> [Task statement]: Look in the material below for the line with "rw [Nat.mod_eq_of_lt hn, h]" and the line with "(log 19) -/", then set down exactly those two lines and all lines between, nothing more.

> [Data under study]:
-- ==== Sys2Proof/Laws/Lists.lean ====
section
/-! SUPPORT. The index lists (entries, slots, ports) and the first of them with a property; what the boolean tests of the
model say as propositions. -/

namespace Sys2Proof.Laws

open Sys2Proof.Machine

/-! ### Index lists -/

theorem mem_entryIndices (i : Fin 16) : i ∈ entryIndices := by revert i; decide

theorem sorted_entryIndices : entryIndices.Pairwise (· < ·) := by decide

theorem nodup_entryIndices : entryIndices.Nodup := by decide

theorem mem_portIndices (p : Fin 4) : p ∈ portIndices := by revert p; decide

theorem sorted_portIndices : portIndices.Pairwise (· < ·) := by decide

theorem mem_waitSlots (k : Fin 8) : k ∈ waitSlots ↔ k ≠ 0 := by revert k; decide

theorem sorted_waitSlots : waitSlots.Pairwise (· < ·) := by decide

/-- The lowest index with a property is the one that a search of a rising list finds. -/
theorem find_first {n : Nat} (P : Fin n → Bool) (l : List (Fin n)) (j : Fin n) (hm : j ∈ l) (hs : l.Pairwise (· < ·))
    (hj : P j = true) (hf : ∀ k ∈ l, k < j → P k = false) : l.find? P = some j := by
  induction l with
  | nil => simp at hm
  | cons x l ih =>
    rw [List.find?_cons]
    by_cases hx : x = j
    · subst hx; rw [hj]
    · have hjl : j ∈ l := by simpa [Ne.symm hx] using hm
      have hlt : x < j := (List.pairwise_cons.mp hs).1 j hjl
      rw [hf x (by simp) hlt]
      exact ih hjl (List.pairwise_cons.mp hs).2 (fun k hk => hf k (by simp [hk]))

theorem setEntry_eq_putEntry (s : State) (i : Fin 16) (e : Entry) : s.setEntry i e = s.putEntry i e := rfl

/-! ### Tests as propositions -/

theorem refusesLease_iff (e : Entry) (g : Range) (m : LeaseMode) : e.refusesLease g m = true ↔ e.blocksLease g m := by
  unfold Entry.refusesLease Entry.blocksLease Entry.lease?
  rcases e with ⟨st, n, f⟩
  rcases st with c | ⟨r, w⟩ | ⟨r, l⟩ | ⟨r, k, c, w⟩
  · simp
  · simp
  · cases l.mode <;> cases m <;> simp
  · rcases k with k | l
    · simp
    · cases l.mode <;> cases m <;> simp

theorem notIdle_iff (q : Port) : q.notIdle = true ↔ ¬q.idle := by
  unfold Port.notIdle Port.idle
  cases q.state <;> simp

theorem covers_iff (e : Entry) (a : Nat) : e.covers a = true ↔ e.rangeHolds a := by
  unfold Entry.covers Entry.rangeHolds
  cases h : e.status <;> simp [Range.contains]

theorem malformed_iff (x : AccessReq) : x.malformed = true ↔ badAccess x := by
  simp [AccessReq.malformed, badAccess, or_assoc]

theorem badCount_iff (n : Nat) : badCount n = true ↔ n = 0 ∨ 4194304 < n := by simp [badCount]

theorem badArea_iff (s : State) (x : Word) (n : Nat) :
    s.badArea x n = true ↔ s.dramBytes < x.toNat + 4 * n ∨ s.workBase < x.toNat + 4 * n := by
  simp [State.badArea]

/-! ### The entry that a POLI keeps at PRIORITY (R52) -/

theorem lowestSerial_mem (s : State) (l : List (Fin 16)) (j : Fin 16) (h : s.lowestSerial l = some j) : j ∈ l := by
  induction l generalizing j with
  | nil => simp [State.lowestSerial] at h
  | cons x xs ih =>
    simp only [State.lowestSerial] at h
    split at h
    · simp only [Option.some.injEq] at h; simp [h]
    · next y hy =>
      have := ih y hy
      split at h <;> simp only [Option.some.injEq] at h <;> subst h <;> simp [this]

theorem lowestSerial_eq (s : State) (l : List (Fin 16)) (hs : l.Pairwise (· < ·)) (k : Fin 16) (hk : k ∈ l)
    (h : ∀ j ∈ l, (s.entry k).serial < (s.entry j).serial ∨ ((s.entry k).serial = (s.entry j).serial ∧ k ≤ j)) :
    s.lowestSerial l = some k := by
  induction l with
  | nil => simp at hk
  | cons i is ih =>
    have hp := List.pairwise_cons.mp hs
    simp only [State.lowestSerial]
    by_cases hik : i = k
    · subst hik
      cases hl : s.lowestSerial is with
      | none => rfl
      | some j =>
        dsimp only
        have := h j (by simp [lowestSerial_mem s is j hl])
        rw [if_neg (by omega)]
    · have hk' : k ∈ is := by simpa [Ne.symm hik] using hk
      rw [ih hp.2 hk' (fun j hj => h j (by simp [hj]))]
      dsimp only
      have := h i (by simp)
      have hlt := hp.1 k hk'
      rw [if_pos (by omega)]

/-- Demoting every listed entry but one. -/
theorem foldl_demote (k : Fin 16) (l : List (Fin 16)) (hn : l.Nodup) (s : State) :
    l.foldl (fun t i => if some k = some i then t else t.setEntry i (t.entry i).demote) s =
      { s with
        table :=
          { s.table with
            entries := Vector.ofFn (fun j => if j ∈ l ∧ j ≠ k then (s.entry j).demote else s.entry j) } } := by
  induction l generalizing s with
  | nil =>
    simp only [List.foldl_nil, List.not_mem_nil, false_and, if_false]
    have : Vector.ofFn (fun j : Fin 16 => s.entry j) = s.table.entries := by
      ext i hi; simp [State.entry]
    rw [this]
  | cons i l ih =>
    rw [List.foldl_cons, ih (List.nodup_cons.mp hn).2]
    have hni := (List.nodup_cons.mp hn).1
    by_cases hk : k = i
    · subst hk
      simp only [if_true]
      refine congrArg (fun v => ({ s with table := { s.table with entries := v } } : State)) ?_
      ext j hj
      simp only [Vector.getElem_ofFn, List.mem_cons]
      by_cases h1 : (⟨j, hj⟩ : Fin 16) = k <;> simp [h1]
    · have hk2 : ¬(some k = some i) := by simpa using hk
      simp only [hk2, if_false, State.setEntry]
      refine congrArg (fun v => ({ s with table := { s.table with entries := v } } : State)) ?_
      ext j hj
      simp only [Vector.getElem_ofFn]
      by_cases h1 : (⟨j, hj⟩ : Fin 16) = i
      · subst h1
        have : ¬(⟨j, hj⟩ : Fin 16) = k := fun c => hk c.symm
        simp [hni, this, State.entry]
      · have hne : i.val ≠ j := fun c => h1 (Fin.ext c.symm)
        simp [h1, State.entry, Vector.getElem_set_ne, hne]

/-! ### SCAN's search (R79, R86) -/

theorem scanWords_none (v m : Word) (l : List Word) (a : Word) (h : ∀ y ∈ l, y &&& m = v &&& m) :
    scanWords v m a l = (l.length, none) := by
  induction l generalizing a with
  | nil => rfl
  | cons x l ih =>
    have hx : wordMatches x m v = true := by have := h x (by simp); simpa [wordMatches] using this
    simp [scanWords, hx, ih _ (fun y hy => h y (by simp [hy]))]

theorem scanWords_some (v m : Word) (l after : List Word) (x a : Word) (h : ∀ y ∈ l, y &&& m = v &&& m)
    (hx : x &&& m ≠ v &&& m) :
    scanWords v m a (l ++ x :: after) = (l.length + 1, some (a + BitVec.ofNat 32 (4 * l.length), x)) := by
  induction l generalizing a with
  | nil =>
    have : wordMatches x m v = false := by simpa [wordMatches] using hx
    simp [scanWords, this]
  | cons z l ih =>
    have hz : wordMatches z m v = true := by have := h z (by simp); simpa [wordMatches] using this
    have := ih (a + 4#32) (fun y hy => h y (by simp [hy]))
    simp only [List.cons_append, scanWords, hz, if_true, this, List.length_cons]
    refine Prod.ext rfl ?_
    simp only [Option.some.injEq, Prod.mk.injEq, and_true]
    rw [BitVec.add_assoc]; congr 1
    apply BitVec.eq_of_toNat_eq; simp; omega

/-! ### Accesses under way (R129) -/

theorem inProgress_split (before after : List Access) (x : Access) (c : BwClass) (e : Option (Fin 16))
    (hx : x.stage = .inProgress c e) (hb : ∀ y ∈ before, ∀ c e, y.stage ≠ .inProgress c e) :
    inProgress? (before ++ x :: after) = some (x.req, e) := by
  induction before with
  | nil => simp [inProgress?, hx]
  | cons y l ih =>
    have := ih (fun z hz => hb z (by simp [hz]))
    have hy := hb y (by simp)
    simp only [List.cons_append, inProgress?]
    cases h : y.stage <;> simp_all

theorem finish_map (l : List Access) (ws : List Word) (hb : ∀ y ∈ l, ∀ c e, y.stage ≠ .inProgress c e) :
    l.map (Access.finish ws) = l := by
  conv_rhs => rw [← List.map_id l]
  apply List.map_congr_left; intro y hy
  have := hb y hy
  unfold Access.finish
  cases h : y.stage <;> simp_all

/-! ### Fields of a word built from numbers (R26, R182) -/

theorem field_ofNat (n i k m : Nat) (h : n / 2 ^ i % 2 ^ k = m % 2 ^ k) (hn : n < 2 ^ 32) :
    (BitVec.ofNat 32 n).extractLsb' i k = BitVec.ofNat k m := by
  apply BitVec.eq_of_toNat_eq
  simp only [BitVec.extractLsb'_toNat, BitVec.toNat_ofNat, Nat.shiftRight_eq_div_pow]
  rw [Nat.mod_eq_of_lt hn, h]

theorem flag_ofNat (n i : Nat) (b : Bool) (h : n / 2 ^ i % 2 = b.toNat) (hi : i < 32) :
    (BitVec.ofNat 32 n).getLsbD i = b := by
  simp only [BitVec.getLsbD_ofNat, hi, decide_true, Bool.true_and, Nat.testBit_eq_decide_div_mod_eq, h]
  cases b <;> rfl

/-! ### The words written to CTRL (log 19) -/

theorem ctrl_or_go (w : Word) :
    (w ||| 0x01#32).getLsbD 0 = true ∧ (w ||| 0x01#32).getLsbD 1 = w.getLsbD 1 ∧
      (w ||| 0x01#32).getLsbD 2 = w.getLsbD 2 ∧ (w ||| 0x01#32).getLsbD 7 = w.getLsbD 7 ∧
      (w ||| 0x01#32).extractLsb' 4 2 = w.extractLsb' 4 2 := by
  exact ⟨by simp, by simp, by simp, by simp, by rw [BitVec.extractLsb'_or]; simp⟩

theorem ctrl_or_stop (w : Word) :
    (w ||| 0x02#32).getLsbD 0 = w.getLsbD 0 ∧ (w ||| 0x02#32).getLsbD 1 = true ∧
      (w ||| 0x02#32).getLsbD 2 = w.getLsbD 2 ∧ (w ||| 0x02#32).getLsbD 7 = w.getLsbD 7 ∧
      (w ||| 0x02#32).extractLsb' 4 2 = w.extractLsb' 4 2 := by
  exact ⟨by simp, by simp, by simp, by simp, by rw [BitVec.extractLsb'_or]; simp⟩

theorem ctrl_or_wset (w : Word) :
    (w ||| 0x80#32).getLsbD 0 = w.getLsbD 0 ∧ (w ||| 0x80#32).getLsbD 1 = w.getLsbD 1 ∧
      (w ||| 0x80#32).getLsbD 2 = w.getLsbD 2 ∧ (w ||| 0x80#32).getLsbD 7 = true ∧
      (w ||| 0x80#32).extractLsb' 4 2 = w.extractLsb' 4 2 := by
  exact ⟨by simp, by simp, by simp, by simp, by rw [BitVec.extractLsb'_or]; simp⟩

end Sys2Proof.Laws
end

--

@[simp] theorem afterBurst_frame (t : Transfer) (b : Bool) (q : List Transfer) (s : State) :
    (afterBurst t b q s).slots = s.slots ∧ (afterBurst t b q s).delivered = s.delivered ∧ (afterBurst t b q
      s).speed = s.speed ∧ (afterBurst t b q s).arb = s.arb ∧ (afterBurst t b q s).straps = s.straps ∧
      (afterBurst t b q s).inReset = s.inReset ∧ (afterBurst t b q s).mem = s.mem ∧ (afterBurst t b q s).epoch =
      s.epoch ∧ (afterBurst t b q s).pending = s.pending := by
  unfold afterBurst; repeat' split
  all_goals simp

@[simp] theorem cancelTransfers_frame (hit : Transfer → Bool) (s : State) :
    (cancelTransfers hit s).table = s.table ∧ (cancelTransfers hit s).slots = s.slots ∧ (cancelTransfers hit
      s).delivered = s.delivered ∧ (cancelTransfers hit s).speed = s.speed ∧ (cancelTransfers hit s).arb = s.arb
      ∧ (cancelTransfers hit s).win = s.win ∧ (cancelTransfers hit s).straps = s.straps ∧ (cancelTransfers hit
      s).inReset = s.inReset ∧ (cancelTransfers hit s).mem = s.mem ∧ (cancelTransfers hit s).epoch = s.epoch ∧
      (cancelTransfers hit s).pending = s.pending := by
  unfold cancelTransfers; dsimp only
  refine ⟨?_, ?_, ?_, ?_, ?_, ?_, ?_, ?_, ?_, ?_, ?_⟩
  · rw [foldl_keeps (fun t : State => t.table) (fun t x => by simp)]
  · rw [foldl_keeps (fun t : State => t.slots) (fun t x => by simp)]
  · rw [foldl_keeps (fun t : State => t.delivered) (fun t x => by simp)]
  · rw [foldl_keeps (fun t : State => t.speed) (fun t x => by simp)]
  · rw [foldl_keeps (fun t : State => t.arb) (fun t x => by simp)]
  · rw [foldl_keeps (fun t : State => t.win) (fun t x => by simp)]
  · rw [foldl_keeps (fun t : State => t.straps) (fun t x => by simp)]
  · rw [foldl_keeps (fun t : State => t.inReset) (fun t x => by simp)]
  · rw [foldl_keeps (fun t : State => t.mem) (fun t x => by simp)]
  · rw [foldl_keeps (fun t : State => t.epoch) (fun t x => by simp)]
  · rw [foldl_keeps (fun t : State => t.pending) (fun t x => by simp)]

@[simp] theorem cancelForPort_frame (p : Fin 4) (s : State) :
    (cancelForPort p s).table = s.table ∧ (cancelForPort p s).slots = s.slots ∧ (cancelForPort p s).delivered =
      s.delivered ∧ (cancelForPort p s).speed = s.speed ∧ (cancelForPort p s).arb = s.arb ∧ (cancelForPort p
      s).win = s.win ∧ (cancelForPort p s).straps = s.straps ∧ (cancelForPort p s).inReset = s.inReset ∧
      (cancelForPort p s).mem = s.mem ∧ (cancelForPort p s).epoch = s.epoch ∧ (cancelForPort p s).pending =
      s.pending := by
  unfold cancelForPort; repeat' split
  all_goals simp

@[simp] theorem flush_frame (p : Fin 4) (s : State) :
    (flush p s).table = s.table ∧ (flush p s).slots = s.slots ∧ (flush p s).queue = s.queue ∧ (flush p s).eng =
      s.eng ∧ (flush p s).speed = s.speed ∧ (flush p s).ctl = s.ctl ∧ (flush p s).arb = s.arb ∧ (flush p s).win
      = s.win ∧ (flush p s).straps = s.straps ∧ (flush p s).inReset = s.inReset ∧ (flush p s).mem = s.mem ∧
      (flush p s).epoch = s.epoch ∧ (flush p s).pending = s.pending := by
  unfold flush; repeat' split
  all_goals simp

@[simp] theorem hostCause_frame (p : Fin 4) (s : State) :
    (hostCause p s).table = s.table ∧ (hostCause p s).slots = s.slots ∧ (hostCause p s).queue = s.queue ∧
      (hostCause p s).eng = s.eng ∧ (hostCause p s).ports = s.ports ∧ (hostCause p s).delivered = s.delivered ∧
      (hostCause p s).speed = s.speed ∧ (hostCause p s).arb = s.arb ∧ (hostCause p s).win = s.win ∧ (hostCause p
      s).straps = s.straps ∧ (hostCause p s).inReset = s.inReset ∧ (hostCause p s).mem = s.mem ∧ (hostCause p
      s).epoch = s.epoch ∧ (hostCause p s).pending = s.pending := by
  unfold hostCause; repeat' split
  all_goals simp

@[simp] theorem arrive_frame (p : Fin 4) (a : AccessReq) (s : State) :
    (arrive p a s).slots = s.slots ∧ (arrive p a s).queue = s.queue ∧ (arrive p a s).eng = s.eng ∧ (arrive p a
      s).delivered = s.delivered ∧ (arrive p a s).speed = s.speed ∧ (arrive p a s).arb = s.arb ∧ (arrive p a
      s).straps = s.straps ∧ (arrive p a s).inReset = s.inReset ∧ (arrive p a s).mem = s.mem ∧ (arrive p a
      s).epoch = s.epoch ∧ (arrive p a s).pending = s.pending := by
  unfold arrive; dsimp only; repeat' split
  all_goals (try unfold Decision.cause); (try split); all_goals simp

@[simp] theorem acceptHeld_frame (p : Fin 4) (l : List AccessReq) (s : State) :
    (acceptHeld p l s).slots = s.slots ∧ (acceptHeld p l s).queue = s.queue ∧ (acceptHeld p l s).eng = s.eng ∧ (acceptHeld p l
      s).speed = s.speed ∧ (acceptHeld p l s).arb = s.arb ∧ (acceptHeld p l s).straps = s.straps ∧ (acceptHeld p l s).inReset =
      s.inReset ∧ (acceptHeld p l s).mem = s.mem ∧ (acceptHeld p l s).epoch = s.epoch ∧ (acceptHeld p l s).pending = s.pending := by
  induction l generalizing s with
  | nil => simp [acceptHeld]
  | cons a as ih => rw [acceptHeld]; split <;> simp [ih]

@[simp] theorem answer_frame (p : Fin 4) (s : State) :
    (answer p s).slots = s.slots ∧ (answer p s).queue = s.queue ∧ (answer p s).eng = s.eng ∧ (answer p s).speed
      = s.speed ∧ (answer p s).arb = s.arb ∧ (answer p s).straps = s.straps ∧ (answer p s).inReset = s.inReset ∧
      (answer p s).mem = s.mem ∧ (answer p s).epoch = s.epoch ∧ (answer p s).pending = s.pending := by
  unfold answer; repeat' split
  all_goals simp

> [Solution]:
  rw [Nat.mod_eq_of_lt hn, h]

theorem flag_ofNat (n i : Nat) (b : Bool) (h : n / 2 ^ i % 2 = b.toNat) (hi : i < 32) :
    (BitVec.ofNat 32 n).getLsbD i = b := by
  simp only [BitVec.getLsbD_ofNat, hi, decide_true, Bool.true_and, Nat.testBit_eq_decide_div_mod_eq, h]
  cases b <;> rfl

/-! ### The words written to CTRL (log 19) -/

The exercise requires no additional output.